Herança digital: como os herdeiros acessam senhas, contas e arquivos do falecido no inventário

Mão escrevendo com lápis digital sobre tablet, sob a chamada Herança digital: senhas, contas e arquivos do falecido no inventário

Criptomoedas, saldo em conta de pagamento, milhas aéreas, canal monetizado, documentos guardados no computador: tudo isso integra a herança de quem morre e deve ser levado ao inventário, como qualquer imóvel ou saldo bancário. A dificuldade não está em saber se esses bens se transmitem. Está em alcançá-los quando o falecido não deixou as senhas.

Em setembro de 2025, o Superior Tribunal de Justiça enfrentou exatamente esse problema e apontou um caminho: um incidente processual, dentro do próprio inventário, para identificar, classificar e avaliar os bens digitais do falecido (REsp 2.124.424/SP, Terceira Turma, julgado em 09/09/2025). Este texto explica o que a decisão significa, na prática, para os herdeiros.

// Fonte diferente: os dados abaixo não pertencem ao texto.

-- ==== Sys2Proof/Machine/Launch.lean ====
section
/-! DEFINITION. Launch records, loop records and tile lists: how the dispatcher reads and checks them (15 R289 to R293,
07 R153, R154), and where it places a task. -/

namespace Sys2Proof.Machine

/-! ### Reading records and the completion word -/

/-- Bytes of one page as the dispatcher reads them for a context: at their home, with the permissions of a task outside
supervisor mode; none where they cannot be read. -/
def State.recPiece (s : State) (ctx : Nat) (va : Word) (n : Nat) : Option (List Byte) :=
  if va.toNat < 0x400000 then none
  else
    match s.translate .walker ctx false .load va with
    | .ok (.phys pa) =>
      let ok := match s.place pa with
        | .node _ => !s.anyRefused ctx pa n
        | .pad .. => true
        | _ => false
      if ok && !s.anyPoison pa n then some (s.bytes pa n) else none
    | _ => none

/-- At most 64 bytes of a record, which may cross one page boundary. -/
def State.recRead (s : State) (ctx : Nat) (va : Word) (n : Nat) : Option (List Byte) :=
  let m := min n (0x10000 - va.toNat % 0x10000)
  match s.recPiece ctx va m with
  | none => none
  | some a => if m = n then some a else (s.recPiece ctx (va + BitVec.ofNat 64 m) (n - m)).map fun b => a ++ b

/-- What reading at most 64 bytes of a record does to memory: sectors are read at their homes, and a poisoned table entry is
charged (01 R21, 20 R343). -/
def State.recTouch (s : State) (ctx : Nat) (va : Word) (n : Nat) : State :=
  (cuts 3 va n).foldl (fun s p =>
    match s.translate .walker ctx false .load p.1 with
    | .ok (.phys pa) => if p.1.toNat < 0x400000 || (s.anyRefused ctx pa p.2) then s else s.touch ctx pa p.2
    | .ok (.fabric ..) => s
    | .error t => if p.1.toNat < 0x400000 then s else s.walkCharge ctx t) s

/-- Whether a completion word address can be written by its context (15 R290). -/
def State.complOk (s : State) (ctx : Nat) (va : Word) : Bool :=
  va.toNat % 8 == 0 && 0x400000 ≤ va.toNat &&
  (match s.translate .walker ctx false .store va with
   | .ok (.phys pa) =>
     (match s.place pa with
      | .node _ => !s.refused ctx pa
      | .pad .. => true
      | _ => false)
   | .ok (.fabric ..) => true
   | .error _ => false)

/-- A completion word written (15 R290, R302); address 0 means that there is none. Its DONE record, if it has one, follows once the
word has been performed (24 R373). -/
def State.putCompletion (s : State) (ctx : Nat) (va w : Word) (done : Option DoneWait := none) : State :=
  let bs : List (Option Byte) := (natLe 8 w.toNat).map some
  let then_ (s : State) : State := (done.map s.journalDone).getD s
  if va = 0 then then_ s
  else if !s.complOk ctx va then then_ (if va.toNat < 0x400000 then s else s.walkTouch ctx .store va)
  else
    match s.translate .walker ctx false .store va with
    | .ok (.phys pa) => then_ (s.physWrite ⟨ctx, 0, 0, 0⟩ pa bs)
    | .ok (.fabric m off) =>
      s.request ctx { OutReq.ofTask s.nextId m 0 0 (BitVec.ofNat 64 (m * 2 ^ 52 + off)) 0 8 true 0 with done := done } off (.store bs) false
    | .error _ => s

/-- A completion word: STATUS, DETAIL, SETID (15 R290). -/
def complWord (status detail setId : Nat) : Word :=
  BitVec.ofNat 64 (status + 2 ^ 8 * (detail % 2 ^ 24) + 2 ^ 32 * setId)

/-! ### Partitions (15 R297) -/

/-- A register of partition `p`. -/
def ptreg (p off : Nat) : Nat := ctlBase 0 + 0xA0000 + 32 * p + off

/-- PRIO of a partition: 0 is the highest. -/
def State.ptPrio (s : State) (p : Nat) : Nat := Word.get (s.mcrGet (ptreg p 8)) 0 2

/-- PREEMPT of a partition. -/
def State.ptPreempt (s : State) (p : Nat) : Bool := (s.mcrGet (ptreg p 8)).getLsbD 2

/-- EN of a partition. -/
def State.ptEnabled (s : State) (p : Nat) : Bool := (s.mcrGet (ptreg p 8)).getLsbD 3

/-- QUANTUM and AGELIM of a partition, in cycles; 0 means none. -/
def State.ptTimes (s : State) (p : Nat) : Nat × Nat :=
  let v := s.mcrGet (ptreg p 8)
  (1024 * Word.get v 16 16, 1024 * Word.get v 32 16)

/-- The slices of the clusters of a partition on a set of dies, rising (15 R292). -/
def State.clustersOf (s : State) (p : Nat) (dies : BitVec 6) : List Nat :=
  (List.range 64).filter fun n => (s.mcrGet (ptreg p 0)).getLsbD n && dies.getLsbD (sliceDie n)

/-! ### The checks of a launch (15 R290) -/

/-- STATUS and DETAIL of a refusal. -/
abbrev Refused := Nat × Nat

/-- A check of a launch. -/
def need (ok : Bool) (r : Refused) : Except Refused Unit := if ok then .ok () else .error r

/-- A refusal for a field: BAD_RECORD and its offset. -/
def badAt (off : Nat) : Refused := (3, off)

/-- A launch that has passed its checks. -/
structure Launch where
  loop : LoopRec
  spb : Nat
  spl : Nat
  seg : Nat
  ext : Vector Nat 3
  nstep : Nat
  steps : Vector (BitVec 32) 3
  loctab : Word
  compl : Word
  tag : Word
  partition : Nat
  stage : Nat
  prio : Nat
  capS : Nat
  capV : Nat
  tiles : List Tile
  elig : List Nat
  deriving DecidableEq, Repr

/-- The loop record of its bytes (07 R153). -/
def LoopRec.ofBytes (addr : Word) (b : List Byte) : LoopRec :=
  ⟨addr, fieldW b 0, fieldW b 8, fieldW b 16, field b 24 4, BitVec.ofNat 32 (field b 28 4), fieldW b 32, fieldW b 40,
    fieldW b 48, fieldW b 56⟩

/-- A tile entry of its bytes (07 R154). -/
def Tile.ofBytes (b : List Byte) : Tile :=
  ⟨field b 0 1, fieldW b 8, field b 16 4, BitVec.ofNat 32 (field b 20 4), field b 24 4, field b 28 4⟩

/-- The channel number and the buffer of a belay tile's source. -/
def Tile.belay (t : Tile) : Nat × Bool := (t.source.toNat % 64, t.source.getLsbD 6)

/-- The offset of the first field of a tile entry that breaks R291 or 18 R321, for a window of `win` bytes, a stage's die
set, and the receiving die of an earlier belay tile. -/
def Tile.bad (t : Tile) (c : Ctx) (win : Nat) (dies : BitVec 6) (die : Option Nat) : Option Nat :=
  let lims : List (Nat × Bool) := match t.kind with
    | 1 =>
      [(16, t.spoff + t.rows * t.bytes ≤ win), (24, 1 ≤ t.bytes && t.bytes ≤ 65535), (28, 1 ≤ t.rows && t.rows ≤ 65535)]
    | 2 =>
      [(8, (match c.channel t.belay.1 with
         | some ch => dies.getLsbD ch.rdie && die.all fun d => d == ch.rdie
         | none => false)),
       (16, t.spoff == 0), (20, t.stride == 0), (24, t.bytes == 0), (28, t.rows == 0)]
    | 3 =>
      [(8, t.source == 0), (16, t.spoff % 4 == 0 && t.spoff + t.rows * t.bytes ≤ win), (20, t.stride == 0),
       (24, t.bytes % 4 == 0)]
    | _ => [(0, false)]
  (lims.find? fun p => !p.2).map Prod.fst

/-- The tile list from entry `i` on: up to 8 entries, ended by one of kind 0; a list of 8 has no end mark, and what follows it is
no part of it (07 R154). -/
def State.readTiles (s : State) (c : Ctx) (at_ : Word) (win : Nat) (dies : BitVec 6) :
    Nat → Nat → Option Nat → Except Refused (List Tile)
  | 0, _, _ => .ok []
  | fuel + 1, i, die =>
    match s.recRead c.id (at_ + BitVec.ofNat 64 (32 * i)) 32 with
    | none => .error (badAt (128 + 32 * i))
    | some b =>
      let t := Tile.ofBytes b
      if t.kind = 0 then .ok []
      else
        match t.bad c win dies die with
        | some off => .error (badAt (128 + 32 * i + off))
        | none =>
          let die' := if t.kind = 2 then (c.channel t.belay.1).map Channel.rdie else die
          (s.readTiles c at_ win dies fuel (i + 1) die').map fun ts => t :: ts

/-- What reading a tile list does to memory, from entry `i` on: it ends with the entry that the check refused, `stop`, or with
that of kind 0. -/
def State.tilesTouch (s : State) (ctx : Nat) (at_ : Word) (stop : Option Nat) : Nat → Nat → State
  | 0, _ => s
  | fuel + 1, i =>
    let va := at_ + BitVec.ofNat 64 (32 * i)
    let s1 := s.recTouch ctx va 32
    if stop = some i ∨ (s.recRead ctx va 32).all (fun b => (Tile.ofBytes b).kind == 0) = true then s1
    else s1.tilesTouch ctx at_ stop fuel (i + 1)

/-- The receiving die of a tile list (18 R321). -/
def tilesDie (c : Ctx) (ts : List Tile) : Option Nat :=
  (ts.find? fun t => t.kind == 2).bind fun t => (c.channel t.belay.1).map Channel.rdie

/-- Why QUOTA refuses a set of a partition, if it does (15 R290, R297). -/
def State.quotaSpent (s : State) (ctx p : Nat) : Bool :=
  let tsq := Word.get (s.mcrGet (ptreg p 16)) 32 32
  1024 ≤ s.sets.length || 256 ≤ (s.sets.filter fun x => x.ctx == ctx).length ||
    (tsq != 0 && tsq ≤ (s.sets.filter fun x => x.partition == p).length)

/-- The part addresses of a loop record: absent, or a bundle of the segment's code (15 R290). -/
def partOk (g : Seg) (a : Word) : Bool := a == 0 || (a.toNat % 4 == 0 && g.base ≤ a.toNat && a.toNat < g.base + g.len)

/-- A launch record checked, then its loop record, its tile list, its place and, where `quota` says so, the quotas
(15 R290). -/
def State.checkLaunch (s : State) (c : Ctx) (b : List Byte) (quota : Bool) : Except Refused Launch := do
  let ex := [field b 8 2, field b 10 2, field b 12 2]
  need (field b 0 8 % 64 == 0) (badAt 0)
  need (field b 8 2 != 0) (badAt 8)
  need (field b 10 2 != 0) (badAt 10)
  need (field b 12 2 != 0) (badAt 12)
  need (ex.foldl (· * ·) 1 ≤ 2 ^ 24) (badAt 8)
  need (field b 14 2 == 0) (badAt 14)
  need (field b 16 8 == 0 || s.complOk c.id (fieldW b 16)) (badAt 16)
  match c.segs.find? fun g => g.id == field b 32 4 with
  | none => .error (4, 0)
  | some g =>
    need (field b 36 1 ≤ 8) (badAt 36)
    need (field b 37 3 == 0) (badAt 37)
    need (field b 52 4 == 0) (badAt 52)
    need (field b 56 8 % 4 == 0) (badAt 56)
    match s.recRead c.id (fieldW b 0) 64 with
    | none => .error (badAt 64)
    | some r =>
      let l := LoopRec.ofBytes (fieldW b 0) r
      let f := l.flags.toNat
      let stage := f / 2 ^ 6 % 16
      let p := f / 2 ^ 4 % 4
      need (partOk g l.prologue) (badAt 64)
      need (l.kernel != 0 && partOk g l.kernel) (badAt 72)
      need (partOk g l.epilogue) (badAt 80)
      need (f / 2 ^ 12 == 0) (badAt 92)
      let dies := c.stagemap.toList.getD stage 0
      let tiles ← if l.tiles = 0 then .ok [] else s.readTiles c l.tiles (g.spl - g.spb) dies 8 0 none
      let only : BitVec 6 := match tilesDie c tiles with
        | some d => dies &&& dieBit d
        | none => dies
      let elig := s.clustersOf p only
      need (s.ptEnabled p && !elig.isEmpty) (5, 0)
      need (!quota || !s.quotaSpent c.id p) (6, 0)
      .ok {
        loop := l
        spb := g.spb
        spl := g.spl
        seg := g.id
        ext := #v[field b 8 2, field b 10 2, field b 12 2]
        nstep := field b 36 1
        steps := #v[BitVec.ofNat 32 (field b 40 4), BitVec.ofNat 32 (field b 44 4), BitVec.ofNat 32 (field b 48 4)]
        loctab := fieldW b 56
        compl := fieldW b 16
        tag := fieldW b 24
        partition := p
        stage := stage
        prio := f / 2 ^ 10 % 4
        capS := 16 * (f % 4 + 1)
        capV := 8 * (f / 4 % 4 + 1)
        tiles := tiles
        elig := elig }

/-- What a check of a launch record reads on its way to a result: the walk of its completion word, its loop record, and its tile
entries as far as it came (15 R290). -/
def State.launchTouch (s : State) (c : Ctx) (b : List Byte) (res : Except Refused Launch) : State :=
  let early (off : Nat) : Bool := match res with
    | .error (3, k) => k ≤ off
    | .error (4, _) => 32 ≤ off
    | _ => false
  let s1 := if early 15 || field b 16 8 == 0 then s
    else match s.translate .walker c.id false .store (fieldW b 16) with
      | .error t => s.walkCharge c.id t
      | .ok _ => s
  if early 63 then s1
  else
    let s2 := s1.recTouch c.id (fieldW b 0) 64
    match s.recRead c.id (fieldW b 0) 64 with
    | none => s2
    | some r =>
      let l := LoopRec.ofBytes (fieldW b 0) r
      let stop := match res with
        | .error (3, k) => some ((k - 128) / 32)
        | _ => none
      if early 127 || l.tiles == 0 then s2 else s2.tilesTouch c.id l.tiles stop 8 0

/-- The launch record that a trigger implies (15 R289, 16 R304): extents 1, no completion word, the segment whose code
holds the kernel. -/
def State.impliedRecord (s : State) (c : Ctx) (loop : Word) : Except Refused (List Byte) :=
  match s.recRead c.id loop 64 with
  | none => .error (badAt 64)
  | some r =>
    match c.segOf (field r 8 8) with
    | none => .error (4, 0)
    | some g =>
      .ok (natLe 8 loop.toNat ++ natLe 2 1 ++ natLe 2 1 ++ natLe 2 1 ++ natLe 18 0 ++ natLe 4 g.id ++ natLe 28 0)

/-- The launch that a trigger implies, checked. -/
def State.checkImplied (s : State) (c : Ctx) (loop : Word) (quota : Bool) : Except Refused Launch :=
  match s.impliedRecord c loop with
  | .error e => .error e
  | .ok b => s.checkLaunch c b quota

/-- What checking the launch that a trigger implies reads on its way to a result. -/
def State.impliedTouch (s : State) (c : Ctx) (loop : Word) (res : Except Refused Launch) : State :=
  let s1 := s.recTouch c.id loop 64
  match s.impliedRecord c loop with
  | .error _ => s1
  | .ok b => s1.launchTouch c b res

/-! ### Placement (15 R292) -/

/-- The preferred slice: the home of the first row of a haul tile in entry 0, else a mix of the coordinate. -/
def State.preferred (s : State) (ctx : Nat) (tiles : List Tile) (x y z : Nat) : Nat :=
  let mix := (x ^^^ (x >>> 6) ^^^ (y <<< 2) ^^^ (y >>> 4) ^^^ (z <<< 4) ^^^ (z >>> 2)) % 64
  match tiles.head? with
  | some t =>
    if t.kind = 1 ∧ 0x400000 ≤ t.source.toNat then
      match s.translate .walker ctx false .load t.source with
      | .ok (.phys pa) => if (s.place pa).isNode then home pa else mix
      | _ => mix
    else mix
  | none => mix

/-- The target cluster among the eligible ones. -/
def targetOf (elig : List Nat) (p : Nat) : Nat := if elig.contains p then p else elig.getD (p % elig.length) 0

/-- The tiles of the task at an offset: the first NSTEP haul entries step with it (15 R291). -/
def stepTiles (l : Launch) (off : Nat × Nat × Nat) : List Tile :=
  let by_ : Word := BitVec.ofNat 64 off.1 * l.steps[0].signExtend 64 + BitVec.ofNat 64 off.2.1 * l.steps[1].signExtend 64 +
    BitVec.ofNat 64 off.2.2 * l.steps[2].signExtend 64
  l.tiles.zipIdx.map fun p => if p.1.kind = 1 ∧ p.2 < l.nstep then { p.1 with source := p.1.source + by_ } else p.1

/-- The task of ordinal `o` of a set (15 R291, R292; 06 R121, R136). -/
def State.newTask (s : State) (ctx : Nat) (l : Launch) (setId o wid depth id : Nat) : Task :=
  let ex := l.ext
  let off := (o % ex[0], o / ex[0] % ex[1], o / (ex[0] * ex[1]))
  let c := l.loop.coord.toNat
  let x := (c + off.1) % 2 ^ 16
  let y := (c / 2 ^ 16 + off.2.1) % 2 ^ 16
  let z := (c / 2 ^ 32 + off.2.2) % 2 ^ 16
  let tiles := stepTiles l off
  let target := targetOf l.elig (s.preferred ctx tiles x y z)
  let taskid := BitVec.ofNat 64 (o + 2 ^ 24 * (setId % 256) + 2 ^ 32 * setId)
  let regs := Regs.start
  let spl := BitVec.ofNat 64 l.spl
  { Task.blank with
    id := id
    ctx := ctx
    loc := sliceLoc target
    status := .ready
    regs := { regs with s := regs.s.set 1 (Reg.ofVal l.loop.args), sp := spl }
    ctl := { Ctl.start with
      spb := BitVec.ofNat 64 l.spb
      slim := BitVec.ofNat 64 l.spb
      spl := spl
      trip := BitVec.ofNat 64 l.loop.trip
      taskid := taskid
      coord := BitVec.ofNat 64 (x + 2 ^ 16 * y + 2 ^ 32 * z)
      part := BitVec.ofNat 64 (l.partition + 4 * l.prio)
      stage := BitVec.ofNat 64 l.stage }
    loop := l.loop
    capS := l.capS
    capV := l.capV
    prio := l.prio
    partition := l.partition
    stage := l.stage
    setId := setId
    ordinal := o
    wid := wid
    depth := depth
    readyAt := s.tick
    target := target
    elig := l.elig
    off := off
    tiles := tiles }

O que são bens digitais e por que entram no inventário

Bem digital é tudo o que a pessoa acumula em meio eletrônico. Uma parte tem valor econômico direto: criptoativos, saldos em contas e carteiras digitais, milhas e pontos, domínios de internet, perfis e canais que geram receita. Outra parte tem caráter pessoal: fotos, mensagens, e-mails, perfis sem exploração comercial. Essa distinção — patrimonial de um lado, existencial de outro — importa, porque o tratamento na herança não é o mesmo, como se verá adiante.

A regra de partida vem do Código Civil. Nos termos do art. 1.784, “aberta a sucessão, a herança transmite-se, desde logo, aos herdeiros legítimos e testamentários”. A Constituição, por sua vez, garante o direito de herança no art. 5º, inciso XXX. O inventário existe para dar efeito prático a essas normas: identificar todos os bens do falecido, pagar as dívidas e partilhar o que restar — já explicamos como funciona o inventário, seus prazos e caminhos. Todos os bens: o STJ frisou que isso inclui os digitais, ao lado dos analógicos.

Quem administra esse levantamento é o inventariante, a pessoa nomeada pelo juízo para representar o espólio e apresentar a relação completa dos bens. Quando há patrimônio digital, esse dever alcança também o que está dentro de aparelhos e contas — e é aí que o problema começa.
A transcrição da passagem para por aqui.